Thanks @aloeliger for the notification. I was not aware of the PR. Looks like with this in place it will now throw an exception if the tracking is run on earlier MC.

BenjaminRS avatar Jan 16 '24 14:01 BenjaminRS

please test

aloeliger avatar Jan 17 '24 10:01 aloeliger

please test

What's the purpose of this re-test?

Looks like with this in place it will now throw an exception if the tracking is run on earlier MC.

This PR will never pass integration tests (see e.g. this log).

mmusich avatar Jan 17 '24 10:01 mmusich

please test

What's the purpose of this re-test?

Looks like with this in place it will now throw an exception if the tracking is run on earlier MC.

This PR will never pass integration tests (see e.g. this log).

@mmusich Apologies, I was looking at the failed test earlier that seemed to have been a temporary issue and just retriggering as I had done for another L1 PR.

aloeliger avatar Jan 17 '24 10:01 aloeliger

please abort

aloeliger avatar Jan 17 '24 10:01 aloeliger

Milestone for this pull request has been moved to CMSSW_14_1_X. Please open a backport if it should also go in to CMSSW_14_0_X.

cmsbuild avatar Feb 06 '24 10:02 cmsbuild

Hi all, this PR seems to have stalled.

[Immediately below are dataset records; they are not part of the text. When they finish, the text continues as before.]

-- ==== Sys2Proof/Machine/Shake.lean ====
section
/-! DEFINITION. SHAKE256 with 64 bytes of output, the digest of checkpoint images, reports and measurements (R325, R369, R376). The spec names the function; its definition is the published one (FIPS 202; log 11). -/
namespace Sys2Proof.Machine

/-- The 25 lanes of the permutation, lane x + 5y. -/
abbrev Lanes25 := Vector Word64 25

/-- Lane x, y. -/
def laneAt (a : Lanes25) (x y : Nat) : Word64 := a[x % 5 + 5 * (y % 5)]?.getD 0

/-- Rotations of the lanes. -/
def keccakRot : NatList := [0, 1, 62, 28, 27, 36, 44, 6, 55, 20, 3, 10, 43, 25, 39, 41, 45, 15, 21, 8, 18, 2, 61, 56, 14]

/-- Round constants. -/
def keccakRc : List Word64 :=
  [0x1, 0x8082, 0x800000000000808a, 0x8000000080008000,
   0x808b, 0x80000001, 0x8000000080008081, 0x8000000000008009,
   0x8a, 0x88, 0x80008009, 0x8000000a,
   0x8000808b, 0x800000000000008b, 0x8000000000008089, 0x8000000000008003,
   0x8000000000008002, 0x8000000000000080, 0x800a, 0x800000008000000a,
   0x8000000080008081, 0x8000000000008080, 0x80000001, 0x8000000080008008]

/-- One round. -/
def keccakRound (a : Lanes25) (rc : Word64) : Lanes25 :=
  let par : Vector Word64 5 := Vector.ofFn fun x => laneAt a x.val 0 ^^^ laneAt a x.val 1 ^^^ laneAt a x.val 2 ^^^ laneAt a x.val 3 ^^^ laneAt a x.val 4
  let cAt := fun (x : Nat) => par[x % 5]?.getD 0
  let t : Lanes25 := Vector.ofFn fun i => laneAt a i.val (i.val / 5) ^^^ cAt (i.val + 4) ^^^ (cAt (i.val + 1)).rotateLeft 1
  let b : Lanes25 := Vector.ofFn fun i =>
    let x := (i.val + 3 * (i.val / 5)) % 5
    let y := i.val % 5
    (laneAt t x y).rotateLeft (keccakRot.getD (x + 5 * y) 0)
  Vector.ofFn fun i =>
    let y := i.val / 5
    laneAt b i.val y ^^^ (~~~(laneAt b (i.val + 1) y) &&& laneAt b (i.val + 2) y) ^^^ (if i.val = 0 then rc else 0)

def keccak (a : Lanes25) : Lanes25 := keccakRc.foldl keccakRound a

/-- Takes one block of 136 bytes in. -/
def absorbBlock (a : Lanes25) (b : ByteList) : Lanes25 :=
  keccak (Vector.ofFn fun i => (a[i.val]?.getD 0) ^^^ (if i.val < 17 then BitVec.ofNat 64 (field b (8 * i.val) 8) else 0))

/-- The bytes with their padding: 0x1F, zeros, and the top bit of the last byte of a block. -/
def shakePad (b : ByteList) : ByteList :=
  let n := 136 - b.length % 136
  b ++ (if n = 1 then [0x9F#8] else [0x1F#8] ++ List.replicate (n - 2) 0#8 ++ [0x80#8])

/-- SHAKE256 of some bytes, 64 bytes long. -/
def shake256 (b : ByteList) : ByteList :=
  let p := shakePad b
  let a := (chunks 136 (p.length / 136) p).foldl absorbBlock (Vector.replicate 25 0)
  ((List.range 8).map fun i => leBytes 8 (a[i]?.getD 0).toNat).flatten

end Sys2Proof.Machine
end

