-- ==== Sys2Proof/Certificates/Slice0/Obligations.lean ====
section
/-! DEFINITION. The statements for the provers. Each docstring names the rules that it formalises; where one rests on a choice of the model it names the entry of the assumption log. The result of an instruction is an equation of the whole next state wherever that is short: everything that the equation does not write stays as it was. -/
open Sys2Proof Sys2Proof.Machine

/-- R173, R176: the two-register forms of the integer instructions that finish at once write sD and nothing else, and the strand goes on at the next word. R173, R176: the same with a sign-extended extension word as second operand; the next word is 8 bytes on. R178, R179, R180, R181, R182: the other instructions that compute from a strand's registers and finish at once. -/
def Obligations.IntegerOperations : Prop :=
  (∀ (s : State) (c k : Nat) (g : Guard) (d a b : Nat), s.Issues c k g [d, a, b] →
    let t := s.found c k g [d, a, b]
    let x := t.readS a
    let y := t.readS b
    let n := (y.toNat % 64 : Nat)
    let gives := fun (v : Word64) => Host.Outcome.next (φ := Fault) (ρ := Refusal) ((s.setStrand c k (t.writeS d v)).past c k (t.pc + 4))
    exec (.add g d a b) s = gives (x + y) ∧ exec (.sub g d a b) s = gives (x - y)
    ∧ exec (.and g d a b) s = gives (x &&& y) ∧ exec (.or g d a b) s = gives (x ||| y)
    ∧ exec (.xor g d a b) s = gives (x ^^^ y) ∧ exec (.andn g d a b) s = gives (x &&& ~~~y)
    ∧ exec (.shl g d a b) s = gives (x <<< n) ∧ exec (.shr g d a b) s = gives (x >>> n)
    ∧ exec (.sra g d a b) s = gives (BitVec.ofInt 64 (x.toInt / 2 ^ n)) ∧ exec (.rol g d a b) s = gives (x.rotateLeft n)
    ∧ exec (.min g d a b) s = gives (if x.toInt ≤ y.toInt then x else y)
    ∧ exec (.max g d a b) s = gives (if x.toInt ≥ y.toInt then x else y)) ∧
  (∀ (s : State) (c k : Nat) (g : Guard) (d a : Nat) (e : Word32), s.Issues c k g [d, a] →
    let t := s.found c k g [d, a]
    let x := t.readS a
    let y := e.signExtend 64
    let n := (y.toNat % 64 : Nat)
    let gives := fun (v : Word64) => Host.Outcome.next (φ := Fault) (ρ := Refusal) ((s.setStrand c k (t.writeS d v)).past c k (t.pc + 8))
    exec (.addLong g d a e) s = gives (x + y) ∧ exec (.subLong g d a e) s = gives (x - y)
    ∧ exec (.andLong g d a e) s = gives (x &&& y) ∧ exec (.orLong g d a e) s = gives (x ||| y)
    ∧ exec (.xorLong g d a e) s = gives (x ^^^ y) ∧ exec (.andnLong g d a e) s = gives (x &&& ~~~y)
    ∧ exec (.shlLong g d a e) s = gives (x <<< n) ∧ exec (.shrLong g d a e) s = gives (x >>> n)
    ∧ exec (.sraLong g d a e) s = gives (BitVec.ofInt 64 (x.toInt / 2 ^ n)) ∧ exec (.rolLong g d a e) s = gives (x.rotateLeft n)
    ∧ exec (.minLong g d a e) s = gives (if x.toInt ≤ y.toInt then x else y)
    ∧ exec (.maxLong g d a e) s = gives (if x.toInt ≥ y.toInt then x else y)) ∧
  (∀ (s : State) (c k : Nat) (g : Guard) (d a b p w pos : Nat) (i : Imm12) (e : Word32) (neg sgn : Bool), w < 64 → pos < 64 →
    (s.Issues c k g [d, a] →
      let t := s.found c k g [d, a]
      let x := t.readS a
      let gives := fun (v : Word64) (n : Word64) =>
        Host.Outcome.next (φ := Fault) (ρ := Refusal) ((s.setStrand c k (t.writeS d v)).past c k (t.pc + n))
      exec (.mov g d a) s = gives x 4
      ∧ exec (.popc g d a) s = gives (BitVec.ofNat 64 ((List.range 64).countP fun n => x.getLsbD n)) 4
      ∧ (∃ n, n ≤ 64 ∧ x.toNat < 2 ^ (64 - n) ∧ (n < 64 → 2 ^ (63 - n) ≤ x.toNat) ∧ exec (.clz g d a) s = gives (BitVec.ofNat 64 n) 4)
      ∧ (∃ n, n ≤ 64 ∧ (∀ j, j < n → x.getLsbD j = false) ∧ (n < 64 → x.getLsbD n = true) ∧ exec (.ctz g d a) s = gives (BitVec.ofNat 64 n) 4)
      ∧ exec (.sext g d a w) s = gives ((x.truncate (w + 1)).signExtend 64) 4
      ∧ exec (.zext g d a w) s = gives ((x.truncate (w + 1)).zeroExtend 64) 4
      ∧ exec (.bfx g d a pos w sgn) s
          = gives (if sgn then ((x >>> pos).truncate (w + 1)).signExtend 64 else ((x >>> pos).truncate (w + 1)).zeroExtend 64) 8
      ∧ (let msk := (BitVec.allOnes (w + 1)).zeroExtend 64 <<< pos
         exec (.bfi g d a pos w) s = gives ((t.readS d &&& ~~~msk) ||| (x <<< pos &&& msk)) 8))
    ∧ (s.Issues c k g [d] →
      let t := s.found c k g [d]
      let gives := fun (v : Word64) (n : Word64) =>
        Host.Outcome.next (φ := Fault) (ρ := Refusal) ((s.setStrand c k (t.writeS d v)).past c k (t.pc + n))
      exec (.li g d i) s = gives (i.signExtend 64) 4 ∧ exec (.liLong g d e) s = gives (e.signExtend 64) 8
      ∧ exec (.liH g d e) s = gives ((e.zeroExtend 64 <<< 32) ||| (t.readS d &&& 0xFFFFFFFF)) 8
      ∧ exec (.lea g d i) s = gives (t.pc + i.signExtend 64) 4 ∧ exec (.leaLong g d e) s = gives (t.pc + e.signExtend 64) 8)
    ∧ (s.Issues c k g [d, a, b, 64 + p] →
      let t := s.found c k g [d, a, b, 64 + p]
      exec (.sel g d a b p neg) s
        = .next ((s.setStrand c k (t.writeS d (if (t.readP p).xor neg then t.readS a else t.readS b))).past c k (t.pc + 8))))

/-- R174, R176, R186, R189: the instructions whose results are due later write them as if at once, and keep the value they replace, their operands and the cycle they are due in (the model's bookkeeping, log 13). -/
def Obligations.LaterResults : Prop :=
  ∀ (s : State) (c k : Nat) (g : Guard) (d a b : Nat) (e : Word32),
    let f32 := fun (v : Word64) => fpVal fmtF32 (v.toNat % 2 ^ 32)
    let enc := fun (v : Fp) => BitVec.ofNat 64 (ieeeF32 v)
    (s.Issues c k g [d, a, b] →
      let t := s.found c k g [d, a, b]
      let x := t.readS a
      let y := t.readS b
      let gives := fun (lat : Nat) (i : Instr) (v : Word64) => Host.Outcome.next (φ := Fault) (ρ := Refusal)
        ((s.setStrand c k (t.issue s.cycle.toNat lat i d v x y 0)).past c k (t.pc + 4))
      exec (.mul g d a b) s = gives 4 (.mul g d a b) (x * y)
      ∧ exec (.mulh g d a b) s = gives 4 (.mulh g d a b) (BitVec.ofInt 64 (x.toInt * y.toInt / 2 ^ 64))
      ∧ exec (.fadd g d a b) s = gives 4 (.fadd g d a b) (enc (fpAdd (f32 x) (f32 y)))
      ∧ exec (.fsub g d a b) s = gives 4 (.fsub g d a b) (enc (fpAdd (f32 x) (fpNeg (f32 y))))
      ∧ exec (.fmul g d a b) s = gives 4 (.fmul g d a b) (enc (fpMul (f32 x) (f32 y)))
      ∧ exec (.fdiv g d a b) s = gives 16 (.fdiv g d a b) (enc (fpDiv (f32 x) (f32 y)))
      ∧ exec (.ffma g d a b) s = .next ((s.setStrand c k (t.issue s.cycle.toNat 4 (.ffma g d a b) d
          (enc (fpAdd (fpMul (f32 x) (f32 y)) (f32 (t.readS d)))) x y (t.readS d))).past c k (t.pc + 4)))
    ∧ (s.Issues c k g [d, a] →
      let t := s.found c k g [d, a]
      let x := t.readS a
      let y := e.signExtend 64
      let gives := fun (lat : Nat) (i : Instr) (v : Word64) => Host.Outcome.next (φ := Fault) (ρ := Refusal)
        ((s.setStrand c k (t.issue s.cycle.toNat lat i d v x y 0)).past c k (t.pc + 8))
      exec (.mulLong g d a e) s = gives 4 (.mulLong g d a e) (x * y)
      ∧ exec (.mulhLong g d a e) s = gives 4 (.mulhLong g d a e) (BitVec.ofInt 64 (x.toInt * y.toInt / 2 ^ 64))
      ∧ exec (.faddLong g d a e) s = gives 4 (.faddLong g d a e) (enc (fpAdd (f32 x) (fpVal fmtF32 e.toNat)))
      ∧ exec (.fsubLong g d a e) s = gives 4 (.fsubLong g d a e) (enc (fpAdd (f32 x) (fpNeg (fpVal fmtF32 e.toNat))))
      ∧ exec (.fmulLong g d a e) s = gives 4 (.fmulLong g d a e) (enc (fpMul (f32 x) (fpVal fmtF32 e.toNat)))
      ∧ exec (.fdivLong g d a e) s = gives 16 (.fdivLong g d a e) (enc (fpDiv (f32 x) (fpVal fmtF32 e.toNat))))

If this PR is not merged, there is a danger that people using CMSSW 14 to reconstruct events digitised with earlier versions of CMSSW will get nonsense L1 tracks, without any error message to warn them about it. (As an aside, I remark that CMSSW in general seems weak in ths regard, not offering checks that digi & reco steps use compatible configurations, when they are run as separate jobs).

tomalin avatar Feb 15 '24 08:02 tomalin

Hi @tomalin @tschuh I can't connect between https://github.com/cms-sw/cmssw/pull/43690#issuecomment-1893830114 to your answer. Will it throw exception if the tracking is run on earlier MC. If I understand the L1T plan correctly for AR, the 14_1 release will be run on top of 13_X samples (2023 Phase-2 MC). Will that lead to the exception?

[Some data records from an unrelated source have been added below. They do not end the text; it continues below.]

theorem State.writeV_memWf {s : State} {w : Who} {shadow : Bool} {va : Nat} {b : ByteList} (hs : MemWf s) : ExcWf (State.writeV s w shadow va b) := by
  unfold State.writeV
  repeat' first | with_reducible assumption | with_reducible apply State.apertureWrite_memWf | with_reducible apply State.fillAll_memWf | with_reducible apply State.writeG_memWf | with_reducible apply ite_excP | with_reducible apply ExcP.ok | with_reducible apply ExcP.error | split

end Sys2Proof.Machine
end

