-- ==== Sys2Proof/Laws/MemoryUnits.lean ====
section
/-! SUPPORT. Keeping the canonical form of the byte memory: the other words of strands and contexts, packets, and the events of firmware, links, security, memory and errors. -/
namespace Sys2Proof.Machine

/-! ## Access -/

theorem State.ctxGoes_memWf {s : State} {m x : Nat} {t : Ctx} {pc : Nat} (hs : MemWf s) : MemWf (State.ctxGoes s m x t pc) := by
  unfold State.ctxGoes
  repeat' first | with_reducible assumption | with_reducible apply State.onCore_memWf | with_reducible apply State.setCtx_memWf | with_reducible apply State.spend_memWf

theorem State.ctxRun_memWf {s : State} {f : Nat → Nat → Ctx → State → AEff} (hs : MemWf s)
  (hf : ∀ m x t u, MemWf u → AEffWf (f m x t u)) : OutWf (State.ctxRun s f) := by
  unfold State.ctxRun
  split
  · split
    · exact .fault
    · rename_i m x _ _ t _
      have h := hf m x t s hs
      split <;> rename_i he <;> rw [he] at h <;> cases h
      · exact .next (State.setCtx_memWf hs)
      · exact .next (State.ctxFault_memWf hs)
      · exact .next (State.ctxFault_memWf (State.setCtx_memWf ‹_›))
      · exact .next (State.ctxGoes_memWf ‹_›)
      · exact ite_outWf (.next (State.ctxFault_memWf hs)) (.next (State.ctxGoes_memWf ‹_›))
  · exact .fault

theorem State.ctxAlu_memWf {s : State} {d a : Nat} {x : Src} {f : Word48 → Word48 → Word48} (hs : MemWf s) : OutWf (State.ctxAlu s d a x f) := by
  unfold State.ctxAlu
  repeat' first | with_reducible assumption | with_reducible intro _ | with_reducible apply State.ctxRun_memWf | with_reducible apply AEffWf.done

theorem execAnop_memWf {s : State} (hs : MemWf s) : OutWf (execAnop s) := by
  unfold execAnop
  repeat' first | with_reducible assumption | with_reducible intro _ | with_reducible apply State.ctxRun_memWf | with_reducible apply AEffWf.done

theorem execAmov_memWf {d : Nat} {x : Src} {s : State} (hs : MemWf s) : OutWf (execAmov d x s) := by
  unfold execAmov
  repeat' first | with_reducible assumption | with_reducible apply State.ctxAlu_memWf

theorem execAadd_memWf {d a : Nat} {x : Src} {s : State} (hs : MemWf s) : OutWf (execAadd d a x s) := by
  unfold execAadd
  repeat' first | with_reducible assumption | with_reducible apply State.ctxAlu_memWf

theorem execAsub_memWf {d a : Nat} {x : Src} {s : State} (hs : MemWf s) : OutWf (execAsub d a x s) := by
  unfold execAsub
  repeat' first | with_reducible assumption | with_reducible apply State.ctxAlu_memWf

theorem execAmul_memWf {d a : Nat} {x : Src} {s : State} (hs : MemWf s) : OutWf (execAmul d a x s) := by
  unfold execAmul
  repeat' first | with_reducible assumption | with_reducible apply State.ctxAlu_memWf

theorem execAshl_memWf {d a : Nat} {x : Src} {s : State} (hs : MemWf s) : OutWf (execAshl d a x s) := by
  unfold execAshl
  repeat' first | with_reducible assumption | with_reducible apply State.ctxAlu_memWf

theorem execAshr_memWf {d a : Nat} {x : Src} {s : State} (hs : MemWf s) : OutWf (execAshr d a x s) := by
  unfold execAshr
  repeat' first | with_reducible assumption | with_reducible apply State.ctxAlu_memWf

theorem execAand_memWf {d a : Nat} {x : Src} {s : State} (hs : MemWf s) : OutWf (execAand d a x s) := by
  unfold execAand
  repeat' first | with_reducible assumption | with_reducible apply State.ctxAlu_memWf

theorem execAmin_memWf {d a : Nat} {x : Src} {s : State} (hs : MemWf s) : OutWf (execAmin d a x s) := by
  unfold execAmin
  repeat' first | with_reducible assumption | with_reducible apply State.ctxAlu_memWf

theorem execAcmp_memWf {d a : Nat} {x : Src} {s : State} (hs : MemWf s) : OutWf (execAcmp d a x s) := by
  unfold execAcmp
  repeat' first | with_reducible assumption | with_reducible apply State.ctxAlu_memWf

theorem execAbr_memWf {cc : ACond} {a : Nat} {off : Imm17} {s : State} (hs : MemWf s) : OutWf (execAbr cc a off s) := by
  unfold execAbr
  repeat' first | with_reducible assumption | with_reducible intro _ | with_reducible apply State.ctxRun_memWf | with_reducible apply ite_aeffWf | with_reducible apply AEffWf.done | with_reducible apply AEffWf.jump

theorem execAjmp_memWf {x : Src} {s : State} (hs : MemWf s) : OutWf (execAjmp x s) := by
  unfold execAjmp
  repeat' first | with_reducible assumption | with_reducible intro _ | with_reducible apply State.ctxRun_memWf | with_reducible apply AEffWf.jump

theorem execAloop_memWf {n : Nat} {x : Src} {s : State} (hs : MemWf s) : OutWf (execAloop n x s) := by
  unfold execAloop
  repeat' first | with_reducible assumption | with_reducible intro _ | with_reducible apply State.ctxRun_memWf | with_reducible apply ite_aeffWf | with_reducible apply AEffWf.done | with_reducible apply AEffWf.hold | with_reducible apply AEffWf.fault | split

theorem execAend_memWf {n : Nat} {s : State} (hs : MemWf s) : OutWf (execAend n s) := by
  unfold execAend
  repeat' first | with_reducible assumption | with_reducible intro _ | with_reducible apply State.ctxRun_memWf | with_reducible apply ite_aeffWf | with_reducible apply AEffWf.done | with_reducible apply AEffWf.jump

theorem execAhalt_memWf {s : State} (hs : MemWf s) : OutWf (execAhalt s) := by
  unfold execAhalt
  repeat' first | with_reducible assumption | with_reducible intro _ | with_reducible apply State.ctxRun_memWf | with_reducible apply AEffWf.done

theorem State.readRow48_memWf {s : State} {w : Who} {va len : Nat} (hs : MemWf s) : ExcWf2 (State.readRow48 s w va len) := by
  unfold State.readRow48
  repeat' first | with_reducible assumption | with_reducible apply State.readG_memWf | with_reducible apply State.readV_memWf | with_reducible apply ite_excP | with_reducible apply excWf2_map | with_reducible apply ExcP.error | split | (with_reducible refine excWf2_out ?_ (by assumption))

theorem State.pushRows_memWf {w : Who} {len : Nat} {x2 : List (Option Nat)} {x3 : State} (hx3 : MemWf x3) : MemWf (State.pushRows w len x2 x3).2.1 := by
  induction x2 generalizing x3 with
  | nil => exact hx3
  | cons a r ih =>
    unfold State.pushRows
    split
    · exact hx3
    · next p hp =>
      refine ih ?_
      split at hp
      · cases hp; exact hx3
      · exact excWf2_pair (State.readRow48_memWf hx3) hp

theorem pushEff_memWf {m x : Nat} {t : Ctx} {dst : Nat} {shape : Word48} {rows : State → Except Cause (List (Option Nat) × State)} {s : State} (hs : MemWf s) (hr : ∀ u, MemWf u → ExcWf2 (rows u)) :
    AEffWf (pushEff m x t dst shape rows s) := by
  unfold pushEff
  repeat' first | with_reducible assumption | with_reducible apply State.pushRows_memWf | with_reducible apply State.onCore_memWf | with_reducible apply ite_aeffWf | with_reducible apply AEffWf.done | with_reducible apply AEffWf.hold | with_reducible apply AEffWf.fault | with_reducible apply AEffWf.part | with_reducible apply hr | split | dsimp only | (with_reducible refine excWf2_out ?_ (by assumption))

theorem execSpush_memWf {d a b : Nat} {s : State} (hs : MemWf s) : OutWf (execSpush d a b s) := by
  unfold execSpush
  repeat' first | with_reducible assumption | with_reducible intro _ | with_reducible apply State.ctxRun_memWf | with_reducible apply pushEff_memWf | with_reducible apply ExcP.ok

theorem State.indexRows_memWf {s : State} {m x : Nat} {t : Ctx} {a b : Nat} {sh : Word48} (hs : MemWf s) : ExcWf2 (State.indexRows s m x t a b sh) := by
  unfold State.indexRows
  dsimp only
  split
  · exact .error
  · next he =>
    have hu := State.pushRows_memWf (w := s.whoCtx m x t) (len := 4) (x2 := (List.range (bitsOf sh 27 16)).map fun q => some (rowAddr (t.read b) (4 * q))) hs
    rw [he] at hu
    split
    · exact .error
    · exact .ok hu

srimanob avatar Feb 15 '24 08:02 srimanob

Adding @skinnari & @aehart . HL-LHC GEN-SIM-DIGI-RAW MC samples contain a collection of "Stubs" (i.e. pairs of hits) from the outer tracker, which were generated using a specific set of cuts (that in real-life will be applied in the tracker front-end electronics). This set of cuts was changed (following optimisation) in CMSSW 14. as a result of this PR https://github.com/cms-sw/cmssw/pull/43260 . The L1 track reconstruction, which is run as part of the subsequent MC production stage, using GEN-SIM-DIGI-RAW as its input, requires a knowledge of the cuts used in creating the stubs. Hence if these cuts, which are specified in L1Trigger/TrackTrigger/python/TTStubAlgorithmRegister_cfi.py have changed since the stubs were produced, it can go wrong. If this PR https://github.com/cms-sw/cmssw/pull/43690 is not merged, then this error would occur silently, with poor L1 tracking performance and no warnings. If it is merged, then an exception wil be thrown. Anyone wanting to run L1 trigger code in CMSSW 14 on top of GEN-SIM-DIGI-RAW produced with CMSSW 13 would have to regenerate the outer tracker stub collection and its MC truth assocition info.

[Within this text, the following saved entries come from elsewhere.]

/-! ## setPart -/

section
variable (s : State) (p : Nat) (x : Part)
@[simp] theorem State.setPart_steps : (s.setPart p x).steps = s.steps := rfl
@[simp] theorem State.setPart_agenda : (s.setPart p x).agenda = s.agenda := rfl
@[simp] theorem State.setPart_shared : (s.setPart p x).shared = s.shared := rfl
@[simp] theorem State.setPart_pace : (s.setPart p x).pace = s.pace := rfl
@[simp] theorem State.setPart_turn : (s.setPart p x).turn = s.turn := rfl
@[simp] theorem State.setPart_port : (s.setPart p x).port = s.port := rfl
@[simp] theorem State.setPart_nextId : (s.setPart p x).nextId = s.nextId := rfl
@[simp] theorem State.setPart_cycle : (s.setPart p x).cycle = s.cycle := rfl
@[simp] theorem State.setPart_tick : (s.setPart p x).tick = s.tick := rfl
@[simp] theorem State.setPart_tickLag : (s.setPart p x).tickLag = s.tickLag := rfl
@[simp] theorem State.setPart_mem : (s.setPart p x).mem = s.mem := rfl
@[simp] theorem State.setPart_lines : (s.setPart p x).lines = s.lines := rfl
@[simp] theorem State.setPart_ctrs : (s.setPart p x).ctrs = s.ctrs := rfl
@[simp] theorem State.setPart_shadowCtr : (s.setPart p x).shadowCtr = s.shadowCtr := rfl
@[simp] theorem State.setPart_nodeCtrs : (s.setPart p x).nodeCtrs = s.nodeCtrs := rfl
@[simp] theorem State.setPart_cacheBad : (s.setPart p x).cacheBad = s.cacheBad := rfl
@[simp] theorem State.setPart_poisoned : (s.setPart p x).poisoned = s.poisoned := rfl
@[simp] theorem State.setPart_cores : (s.setPart p x).cores = s.cores := rfl
@[simp] theorem State.setPart_ctxs : (s.setPart p x).ctxs = s.ctxs := rfl
@[simp] theorem State.setPart_parts : (s.setPart p x).parts = tabPut s.parts p x := rfl
@[simp] theorem State.setPart_dies : (s.setPart p x).dies = s.dies := rfl
@[simp] theorem State.setPart_queues : (s.setPart p x).queues = s.queues := rfl
@[simp] theorem State.setPart_lastServed : (s.setPart p x).lastServed = s.lastServed := rfl
@[simp] theorem State.setPart_lastCtx : (s.setPart p x).lastCtx = s.lastCtx := rfl
@[simp] theorem State.setPart_vfs : (s.setPart p x).vfs = s.vfs := rfl
@[simp] theorem State.setPart_numVfs : (s.setPart p x).numVfs = s.numVfs := rfl
@[simp] theorem State.setPart_vfEnable : (s.setPart p x).vfEnable = s.vfEnable := rfl
@[simp] theorem State.setPart_vfBar0 : (s.setPart p x).vfBar0 = s.vfBar0 := rfl
@[simp] theorem State.setPart_bar2Base : (s.setPart p x).bar2Base = s.bar2Base := rfl
@[simp] theorem State.setPart_ports : (s.setPart p x).ports = s.ports := rfl
@[simp] theorem State.setPart_modid : (s.setPart p x).modid = s.modid := rfl
@[simp] theorem State.setPart_tsync : (s.setPart p x).tsync = s.tsync := rfl
@[simp] theorem State.setPart_rtmo : (s.setPart p x).rtmo = s.rtmo := rfl
@[simp] theorem State.setPart_root : (s.setPart p x).root = s.root := rfl
@[simp] theorem State.setPart_rootSeen : (s.setPart p x).rootSeen = s.rootSeen := rfl
@[simp] theorem State.setPart_rootFix : (s.setPart p x).rootFix = s.rootFix := rfl
@[simp] theorem State.setPart_synced : (s.setPart p x).synced = s.synced := rfl
@[simp] theorem State.setPart_crewTlb : (s.setPart p x).crewTlb = s.crewTlb := rfl
@[simp] theorem State.setPart_mseTlb : (s.setPart p x).mseTlb = s.mseTlb := rfl
@[simp] theorem State.setPart_modesel : (s.setPart p x).modesel = s.modesel := rfl
@[simp] theorem State.setPart_waitpoll : (s.setPart p x).waitpoll = s.waitpoll := rfl
@[simp] theorem State.setPart_tlbBusy : (s.setPart p x).tlbBusy = s.tlbBusy := rfl
@[simp] theorem State.setPart_tlbQueue : (s.setPart p x).tlbQueue = s.tlbQueue := rfl
@[simp] theorem State.setPart_tlbKind : (s.setPart p x).tlbKind = s.tlbKind := rfl
@[simp] theorem State.setPart_tlbinvr : (s.setPart p x).tlbinvr = s.tlbinvr := rfl
@[simp] theorem State.setPart_tlbinva : (s.setPart p x).tlbinva = s.tlbinva := rfl
@[simp] theorem State.setPart_preemptReg : (s.setPart p x).preemptReg = s.preemptReg := rfl
@[simp] theorem State.setPart_fwimg : (s.setPart p x).fwimg = s.fwimg := rfl
@[simp] theorem State.setPart_fwctl : (s.setPart p x).fwctl = s.fwctl := rfl
@[simp] theorem State.setPart_errbase : (s.setPart p x).errbase = s.errbase := rfl
@[simp] theorem State.setPart_errwr : (s.setPart p x).errwr = s.errwr := rfl
@[simp] theorem State.setPart_errrd : (s.setPart p x).errrd = s.errrd := rfl
@[simp] theorem State.setPart_errctl : (s.setPart p x).errctl = s.errctl := rfl
@[simp] theorem State.setPart_errlost : (s.setPart p x).errlost = s.errlost := rfl
@[simp] theorem State.setPart_errseq : (s.setPart p x).errseq = s.errseq := rfl
@[simp] theorem State.setPart_unitres : (s.setPart p x).unitres = s.unitres := rfl
@[simp] theorem State.setPart_unitActs : (s.setPart p x).unitActs = s.unitActs := rfl
@[simp] theorem State.setPart_chret : (s.setPart p x).chret = s.chret := rfl
@[simp] theorem State.setPart_chleft : (s.setPart p x).chleft = s.chleft := rfl
@[simp] theorem State.setPart_chbusy : (s.setPart p x).chbusy = s.chbusy := rfl
@[simp] theorem State.setPart_chmoving : (s.setPart p x).chmoving = s.chmoving := rfl
@[simp] theorem State.setPart_chfailed : (s.setPart p x).chfailed = s.chfailed := rfl
@[simp] theorem State.setPart_waitcfg : (s.setPart p x).waitcfg = s.waitcfg := rfl
@[simp] theorem State.setPart_fw : (s.setPart p x).fw = s.fw := rfl
@[simp] theorem State.setPart_keel : (s.setPart p x).keel = s.keel := rfl
@[simp] theorem State.setPart_xlat : (s.setPart p x).xlat = s.xlat := rfl
@[simp] theorem State.setPart_requests : (s.setPart p x).requests = s.requests := rfl
@[simp] theorem State.setPart_posted : (s.setPart p x).posted = s.posted := rfl
@[simp] theorem State.setPart_replies : (s.setPart p x).replies = s.replies := rfl
@[simp] theorem State.setPart_arrivals : (s.setPart p x).arrivals = s.arrivals := rfl
@[simp] theorem State.setPart_outside : (s.setPart p x).outside = s.outside := rfl
@[simp] theorem State.setPart_unsent : (s.setPart p x).unsent = s.unsent := rfl
@[simp] theorem State.setPart_traps : (s.setPart p x).traps = s.traps := rfl
@[simp] theorem State.setPart_sysreqs : (s.setPart p x).sysreqs = s.sysreqs := rfl
@[simp] theorem State.setPart_throttled : (s.setPart p x).throttled = s.throttled := rfl
@[simp] theorem State.setPart_frozenMse : (s.setPart p x).frozenMse = s.frozenMse := rfl
@[simp] theorem State.setPart_ide : (s.setPart p x).ide = s.ide := rfl
end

tomalin avatar Feb 15 '24 09:02 tomalin

Anyone wanting to run L1 trigger code in CMSSW 14 on top of GEN-SIM-DIGI-RAW produced with CMSSW 13 would have to regenerate the outer tracker stub collection and its MC truth assocition info.

this requires cleaning (removing ?) all the PR and IB tests that run on input files that were produced using older CMSSW releases. Accepted as is this PR wll create IB failures.

mmusich avatar Feb 15 '24 09:02 mmusich

@mmusich @tomalin We seem to have hit an impasse here. I am going through trying to finalize or un-stick L1T PRs. What's to be done about this one?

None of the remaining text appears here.